Pubdate: Wed, 10 Feb 2016
Source: Washington Post (DC)
Copyright: 2016 The Washington Post Company
Author: Sari Horwitz


Now a Professor, He Writes to Obama About Mandatory 55-Year Term

A former federal judge in Utah asked President Obama on Tuesday to 
"swiftly" give clemency to Weldon Angelos, a man he sentenced to 55 
years in prison in connection with selling marijuana.

Calling the sentence "one of the most troubling that I ever faced in 
my five years on the federal bench," Paul G. Cassell, now a professor 
at the University of Utah's law school, said the mandatory minimum 
sentence he was required to impose on Angelos was one of the chief 
reasons he chose to step down as a judge.

"I write you as the judge who sentenced Weldon Angelos to a 55-year 
mandatory minimum prison term for non-violent drug offenses," Cassell 
wrote to Obama. "It appears to me that Mr. Angelos meets all of the 
criteria for a commuted sentence." Cassell was appointed to the bench 
in 2002 by President George W. Bush.

In December, Obama granted clemency to 95 drug offenders as part of 
his continuing effort to give relief to drug offenders who were 
harshly sentenced in the nation's war on drugs. But Angelos, who is 
behind bars at the Federal Correctional Institution at Mendota, in 
central California, was not on the president's list.

The president has commuted the sentences of 184 federal inmates, more 
individuals than the past five presidents combined. But 
sentencing-reform advocates say that hundreds - and potentially 
thousands - of inmates who meet the Obama administration's criteria 
for clemency, including Angelos, are still behind bars.

When asked about Angelos, White House spokeswoman Brandi Hoffine said 
the administration does not comment on pending cases.

"The president expects to continue to issue commutations throughout 
the remainder of his time in office," Hoffine said. "But clemency is 
just one of the tools the administration is using to address the vast 
inequities in the criminal justice system. We will also continue to 
work toward comprehensive reform of the criminal justice system in Congress."

Angelos, the son of a Greek immigrant and a 36-year-old father of 
three, is one of the nation's most famous nonviolent drug offenders 
and a symbol of the severe mandatory sentences. His case has been 
widely championed, including by Sen. Mike Lee (R-Utah), former FBI 
director William S. Sessions, the group Families Against Mandatory 
Minimum sand conservative billionaire Charles Koch.

"Judge Cassell's letter articulates well the grave injustice involved 
in Weldon's prison sentence," said Mark Holden, general counsel and 
senior vice president of Koch Industries, who has urged attention to 
the Angelos case.

Like many inmates, Angelos has missed being with his children as they 
grew up. His 18-year-old son, Anthony, was 6 when Angelos was sent to 
prison. His son, Jesse, was 4. His 13-year-old daughter, Meranda, was 
an infant.

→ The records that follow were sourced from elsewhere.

theorem witness_Radix64Completes :
    let s := ready [0x66] 0 4091
    let l := latch s 7
    let out := wrap64 (b64 (s.memRead l.src))
    (s.start 7 0).eng = .busy (runOf s 7 0) ∧ Spec.fits s l.src ∧ out.length ≤ 4294967295 ∧
      Spec.fits s ⟨l.dstAddr.toNat, out.length⟩ ∧ Spec.apart l.src ⟨l.dstAddr.toNat, out.length⟩ := by
  refine ⟨rfl, ?_, ?_, ?_, ?_⟩ <;> decide +kernel

theorem witness_Radix64LengthAndLimit_ends : endsOk (ready [0x66] 0 4091) 7 .radix64 := ⟨rfl, rfl, _, rfl, by decide +kernel⟩

theorem witness_Radix64LengthAndLimit_large :
    ∀ n ∈ [3171668154, 3171668155],
      let s := { idle with params := ⟨0xFFFFFFFF, false, (0, 0)⟩, srcLen := BitVec.ofNat 32 n }
      (s.start 7 0).done = false ∧ Spec.fits (s.start 7 0) (runOf s 7 0).lat.src ∧
        (runOf s 7 0).lat.srcLen.toNat = n := by decide +kernel

theorem witness_RadixCharacters : 3 * 1 < [(1 : Byte), 2, 3, 4].length ∧ 3 < 4 := by decide

theorem witness_WrapLayout : 64 < (List.replicate 65 (0x41 : Byte)).length ∧ 1 < Spec.ceil 65 64 := by decide

/-- ARMOR over two bytes with a ten-byte override, its 77 bytes at the end of BUF. -/
def armorState : State :=
  { ready (ascii "Comment: x" ++ [0xAC, 0x00]) 0 4019 with
    ctrl := 4, srcAddr := 10, srcLen := 2, auxAddr := 0, auxLen := 10 }

theorem witness_ArmorCompletes :
    let s := armorState
    let l := latch s 8
    let text := armorText (versionLine l.versel (s.memRead l.aux)) (s.memRead l.src)
    (s.start 8 0).eng = .busy (runOf s 8 0) ∧ l.versel = true ∧ Spec.fits s l.src ∧ Spec.fits s l.aux ∧
      text.length ≤ 4294967295 ∧ Spec.fits s ⟨l.dstAddr.toNat, text.length⟩ ∧
      Spec.apart l.src ⟨l.dstAddr.toNat, text.length⟩ ∧ Spec.apart l.aux ⟨l.dstAddr.toNat, text.length⟩ := by
  refine ⟨rfl, ?_, ?_, ?_, ?_, ?_, ?_, ?_⟩ <;> decide +kernel

theorem armor_ends : endsOk armorState 8 .armor := ⟨rfl, rfl, _, rfl, by decide +kernel⟩

theorem witness_ArmorLength : endsOk armorState 8 .armor := armor_ends

theorem witness_ArmorCharacterSet : endsOk armorState 8 .armor := armor_ends

theorem witness_ArmorCrcSideEffect : endsOk armorState 8 .armor := armor_ends

theorem witness_ArmorCrcSideEffect_error :
    let s := { armorState with auxAddr := 4087 }
    (s.start 8 0).done = false ∧ ∃ t, exec .armor (s.start 8 0) = .next t ∧ t.done = false :=
  ⟨rfl, _, rfl, by decide +kernel⟩

theorem witness_FirstFailingCheckReported_illegal :
    (idle.start 0x00000105 0).eng = .busy (runOf idle 0x00000105 0) ∧ decode 0x00000105 = .error .operandBits :=
  ⟨rfl, by decide⟩

theorem witness_FirstFailingCheckReported_source :
    ¬ Spec.srcOk (.literal 0xAC) idle { latch idle 0x0000AC02 with srcAddr := 4000, srcLen := 200 } := by decide +kernel

theorem witness_FirstFailingCheckReported_aux :
    let l := { latch armorState 8 with auxAddr := 4087 }
    Spec.srcOk .armor armorState l ∧ ¬ Spec.auxOk .armor armorState l := by decide +kernel

theorem witness_FirstFailingCheckReported_length :
    let s := { idle with params := ⟨0xFFFFFFFF, false, (0, 0)⟩, srcLen := 0xFFFFFFD8 }
    Spec.srcOk .mdcWrap s (latch s 3) ∧ Spec.auxOk .mdcWrap s (latch s 3) ∧ ¬ Spec.lengthOk .mdcWrap s (latch s 3) := by
  decide +kernel

theorem witness_FirstFailingCheckReported_destination :
    let s := frameAt 256 4094
    let l := latch s 0x0000AC01
    let i := Instr.frame 0xAC
    Spec.srcOk i s l ∧ Spec.auxOk i s l ∧ Spec.lengthOk i s l ∧ ¬ Spec.dstOk i s l := by decide +kernel

theorem witness_FirstFailingCheckReported_overlap :
    let s := { armorState with dstAddr := 9 }
    let l := latch s 8
    let i := Instr.armor
    Spec.srcOk i s l ∧ Spec.auxOk i s l ∧ Spec.lengthOk i s l ∧ Spec.dstOk i s l ∧
      ¬ (Spec.srcApart i s l ∧ Spec.auxApart i s l) := by decide +kernel

theorem witness_FirstFailingCheckReported_random :
    let s := cfbState true none
    Spec.checksPass .cfbEnc s (latch s 4) ∧ Spec.draws .cfbEnc s (latch s 4) = true ∧ s.rng = none := by
  refine ⟨?_, ?_, rfl⟩ <;> decide +kernel

theorem witness_FirstFailingCheckReported_passes :
    let s := cfbState true (some ramp)
    (s.start 4 0).eng = .busy (runOf s 4 0) ∧ Spec.checksPass .cfbEnc s (latch s 4) ∧
      (Spec.draws .cfbEnc s (latch s 4) = true → s.rng ≠ none) := by
  refine ⟨rfl, ?_, ?_⟩ <;> decide +kernel

/-- A command that ends with an error, on a state whose ERR is 0. -/
abbrev endsWith (s : State) (w : Word) (i : Instr) (code : BitVec 4) : Prop :=
  (s.start w 0).err = false ∧ ∃ t, exec i (s.start w 0) = .next t ∧ t.err = true ∧ t.errcode = code

theorem witness_ErrorEntryChangesNothingElse_range : endsWith (frameAt 256 4094) 0x0000AC01 (.frame 0xAC) 2 :=
  ⟨rfl, _, rfl, by decide +kernel⟩

theorem witness_ErrorEntryChangesNothingElse_random : endsWith (cfbState true none) 4 .cfbEnc 5 :=
  ⟨rfl, _, rfl, by decide +kernel⟩

theorem witness_CommandFrame :
    ∃ t, (literalState.start 0x0000AC02 0).eng = .busy (runOf literalState 0x0000AC02 0) ∧
      exec (.literal 0xAC) (literalState.start 0x0000AC02 0) = .next t ∧
      ¬ ((runOf literalState 0x0000AC02 0).lat.dstAddr.toNat ≤ 4083 ∧
        4083 < (runOf literalState 0x0000AC02 0).lat.dstAddr.toNat + t.resLen.toNat) := by
  refine ⟨_, rfl, rfl, ?_⟩
  decide +kernel

theorem witness_CommandFrame_others : Instr.radix64 ≠ .crcInit ∧ Instr.radix64 ≠ .crcUpdate ∧ Instr.radix64 ≠ .armor ∧
    Instr.radix64 ≠ .cfbEnc ∧ Instr.radix64 ≠ .mdcWrap := by decide

theorem witness_OperandWritesDoNotReachRunningCommand : ∃ t, exec .mdcWrap (mdcState.start 3 0) = .next t := ⟨_, rfl⟩

theorem witness_WritesOutsideFootprintCommute :
    let run := runOf (ready [0x61] 0 0x100) 0x0000AC02 3
    literalRunning.Inv ∧ literalRunning.eng = .busy run ∧ decode run.lat.cmd = .ok (.literal 0xAC) ∧
      run.dst = destRange literalRunning run.lat ∧ inFootprint literalRunning.params run 0xFF = false ∧
      inFootprint literalRunning.params run 0x109 = false := by
  refine ⟨literalRunning_inv, rfl, ?_, ?_, ?_, ?_⟩ <;> decide +kernel

theorem witness_FootprintOfAcceptedCommand :
    (idle.start 3 7).eng = .busy (runOf idle 3 7) := rfl

theorem witness_CmdWriteAccepted :
    Spec.hostTurn (asking (.regWrite 0x00 4 0x00000009)) (.regWrite 0x00 4 0x00000009) [] ∧
      (asking (.regWrite 0x00 4 0x00000009)).eng = .idle ∧ (asking (.regWrite 0x00 4 0x00000009)).busy = false :=
  ⟨asking_turn _, rfl, rfl⟩

theorem witness_CmdWriteDroppedWhileBusy :
    Spec.hostTurn (busyAsking (.regWrite 0x00 4 0)) (.regWrite 0x00 4 0) [] ∧ (busyAsking (.regWrite 0x00 4 0)).busy = true :=
  ⟨busyAsking_turn _, rfl⟩

theorem witness_RegisterWrites :
    ∀ off ∈ [0x08, 0x0C, 0x10, 0x14, 0x1C, 0x20, 0x30, 0x3C, 0x40, 0x4C, 0x18, 0x50, 0x54, 0xFC],
      Spec.hostTurn (asking (.regWrite off 4 0xFFFFFFFF)) (.regWrite off 4 0xFFFFFFFF) [] ∧
        Spec.hostTurn (busyAsking (.regWrite off 4 0xFFFFFFFF)) (.regWrite off 4 0xFFFFFFFF) [] :=
  fun _ _ => ⟨asking_turn _, busyAsking_turn _⟩

theorem witness_RegisterWrites_reserved : 0x54 ≤ 0xFC ∧ 0xFC < 0x100 ∧ 0xFC % 4 = 0 := by decide

theorem witness_StatusWriteOneToClear :
    Spec.hostTurn (asking (.regWrite 0x04 4 0x0000000E)) (.regWrite 0x04 4 0x0000000E) [] := asking_turn _

theorem witness_StatusWriteOneToClear_lowers :
    let t := host { idle with done := true, ctrl := 1 } (.regWrite 0x04 4 0x0000000E)
    t.done = false ∧ t.err = false := by decide +kernel

theorem witness_RegisterReads :
    ∀ off ∈ [0x00, 0x04, 0x30, 0x3C, 0x40, 0x4C, 0x50, 0x54, 0xFC],
      Spec.hostTurn (busyAsking (.regRead off 4)) (.regRead off 4) [] ∧ off < 0x100 ∧ off % 4 = 0 := by
  intro off h
  refine ⟨busyAsking_turn _, ?_⟩
  revert off
  decide

theorem witness_UndefinedAccessRefused :
    Spec.hostTurn (asking (.regRead 0x04 2)) (.regRead 0x04 2) [] ∧
      Spec.hostTurn (asking (.regRead 0x02 4)) (.regRead 0x02 4) [] ∧
      Spec.hostTurn (asking (.regWrite 0x100 4 0)) (.regWrite 0x100 4 0) [] ∧ 2 ≠ 4 ∧ 0x02 % 4 ≠ 0 ∧ 0x100 ≤ 0x100 :=
  ⟨asking_turn _, asking_turn _, asking_turn _, by decide, by decide, by decide⟩

theorem witness_KeyNeverReadable :
    Spec.hostTurn (asking (.regRead 0x30 4)) (.regRead 0x30 4) [] ∧ ∃ t, step (asking (.regRead 0x30 4)) = .next t :=
  ⟨asking_turn _, _, rfl⟩

/-- A buffer read in the running command's destination range, and the poll of a `wait`. -/
theorem witness_KeyNeverReadable_others :
    (Spec.hostTurn (busyAsking (.bufRead 0x108)) (.bufRead 0x108) [] ∧ ∃ t, step (busyAsking (.bufRead 0x108)) = .next t) ∧
      Spec.hostTurn (busyAsking .wait) .wait [] ∧ ∃ t, step (busyAsking .wait) = .next t :=
  ⟨⟨busyAsking_turn _, _, rfl⟩, busyAsking_turn _, _, rfl⟩

theorem witness_BufferPortWrites_outside :
    Spec.hostTurn (asking (.bufWrite 4096 1)) (.bufWrite 4096 1) [] ∧
      (asking (.bufWrite 4096 1)).params.bufSize.toNat ≤ 4096 := ⟨asking_turn _, by decide⟩

theorem witness_BufferPortWrites_idle :
    Spec.hostTurn (asking (.bufWrite 4095 1)) (.bufWrite 4095 1) [] ∧
      4095 < (asking (.bufWrite 4095 1)).params.bufSize.toNat ∧ (asking (.bufWrite 4095 1)).eng = .idle :=
  ⟨asking_turn _, by decide, rfl⟩

theorem witness_BufferPortWrites_busy :
    Spec.hostTurn (busyAsking (.bufWrite 0x108 1)) (.bufWrite 0x108 1) [] ∧
      inFootprint params (runOf (ready [0x61] 0 0x100) 0x0000AC02 3) 0x108 = true ∧
      inFootprint params (runOf (ready [0x61] 0 0x100) 0x0000AC02 3) 0x109 = false := by
  refine ⟨busyAsking_turn _, ?_, ?_⟩ <;> decide +kernel

theorem witness_BufferPortReads :
    Spec.hostTurn (busyAsking (.bufRead 0x108)) (.bufRead 0x108) [] ∧
      (runOf (ready [0x61] 0 0x100) 0x0000AC02 3).dst.has 0x108 = true ∧
      (runOf (ready [0x61] 0 0x100) 0x0000AC02 3).dst.has 0x109 = false := by
  refine ⟨busyAsking_turn _, ?_, ?_⟩ <;> decide +kernel

theorem witness_BufferPortReads_outside :
    Spec.hostTurn (asking (.bufRead 4096)) (.bufRead 4096) [] ∧ (asking (.bufRead 4096)).params.bufSize.toNat ≤ 4096 :=
  ⟨asking_turn _, by decide⟩

theorem witness_HostResetState : Spec.hostTurn (busyAsking .reset) .reset [] := busyAsking_turn _

theorem witness_MarksSetAndCleared : ∃ t, step (busyAsking (.bufWrite 0 1)) = .next t := ⟨_, rfl⟩

theorem witness_MarksSetAndCleared_access : ∃ t, step (busyAsking (.regRead 0x102 4)) = .next t := ⟨_, rfl⟩

theorem witness_InterruptLine_illegal : ∃ t, execIllegal (idle.start 0x00000105 0) = .next t := ⟨_, rfl⟩

theorem witness_InterruptLine :
    (∃ t, exec .nop (idle.start 0 0) = .next t) ∧ (0x0000000E : Word).getLsbD 1 = true ∧
      (0x0000000E : Word).getLsbD 2 = true := ⟨⟨_, rfl⟩, by decide, by decide⟩

theorem witness_RunningCommandUndisturbed :
    literalRunning.Inv ∧ Spec.hostTurn literalRunning .wait [] ∧
      literalRunning.eng = .busy (runOf (ready [0x61] 0 0x100) 0x0000AC02 3) ∧ HostOp.wait ≠ .reset ∧
      ∃ t, step literalRunning = .next t :=
  ⟨literalRunning_inv, busyAsking_turn _, rfl, by decide, _, rfl⟩

theorem witness_WaitPollsStatus : Spec.hostTurn (busyAsking .wait) .wait [] ∧ Spec.hostTurn (asking .wait) .wait [] :=
  ⟨busyAsking_turn _, asking_turn _⟩

end Sys2Proof.Tests
end

/-! ## Proofs: every step answers a next state -/

namespace Sys2Proof.Machine

/-- An idle PGE whose host makes no access keeps its state (R261). -/
theorem step_quiet {s : State} (he : s.eng = .idle) (hs : s.script = []) : step s = .next s := by
  have ht : s.turn = .quiet := by simp only [State.turn, he, hs]
  rw [step, ht]

/-- On the engine's turn the latched word decides what is published, a command's result or the error ILLEGAL, but a
next state is answered either way: the engine is busy, so neither completion finds the command missing (R86, R87). -/
theorem step_engine_next {s : State} {run : Running} (he : s.eng = .busy run) (hw : run.wait = 0 ∨ s.script = []) :
    ∃ t, step s = .next t := by
  rw [step_engine he hw]
  cases decode run.lat.cmd with
  | ok i => exact ⟨_, rfl⟩
  | error e => exact ⟨_, rfl⟩

/-- Settles O8, by whose turn the step is: the engine publishes, the host's access is a total function of the state
(a race and an undefined access are marks), and a quiet PGE stays as it is. -/
theorem stepNeverStops : Obligations.StepNeverStops := by
  intro s
  rcases turn_cases s with ⟨run, he, hw, -⟩ | ⟨op, rest, hs, hw, -⟩ | ⟨he, hs, -⟩
  · exact step_engine_next he hw
  · exact ⟨_, step_host hs hw⟩
  · exact ⟨s, step_quiet he hs⟩

end Sys2Proof.Machine

/-! ## Proofs: the host's turn, said once -/

namespace Sys2Proof.Machine

theorem tick_eq_passed (s : State) (rest : List HostOp) :
    State.tick { s with script := rest } = Spec.passed s rest := by
  unfold State.tick Spec.passed
  cases he : s.eng <;> simp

In an interview, Angelos said he had hoped the president 
would grant him clemency in time for him to see Anthony graduate from 
high school in June.

Angelos was sentenced to 55 years without the possibility of parole 
after he sold marijuana to a police informant three times in 2002, 
each time charging $350. Prosecutors alleged that Angelos, the 
founder of Utah hip-hop label Extravagant, was a gang member and a 
drug dealer. Angelos denied the allegations and declined a plea 
bargain offered by prosecutors.

Angelos never used or pulled a gun, but the informant later testified 
in court that he saw one in Angelos's car during the first buy. He 
said that during the second buy, Angelos was wearing an ankle holster 
holding a firearm. Officers later searched his home and found a gun.

The sentence Angelos received as a nonviolent first-time offender 
fell under a law called 924(c). Federal drug laws require 
five-to30-year mandatory minimum sentences for possessing, 
brandishing or discharging a gun during a drug-trafficking crime. For 
each subsequent gun conviction, there is a mandatory sentence of 25 
years that must be served consecutively. This is often referred to as 
"gun stacking," which is why Angelos received 55 years without parole.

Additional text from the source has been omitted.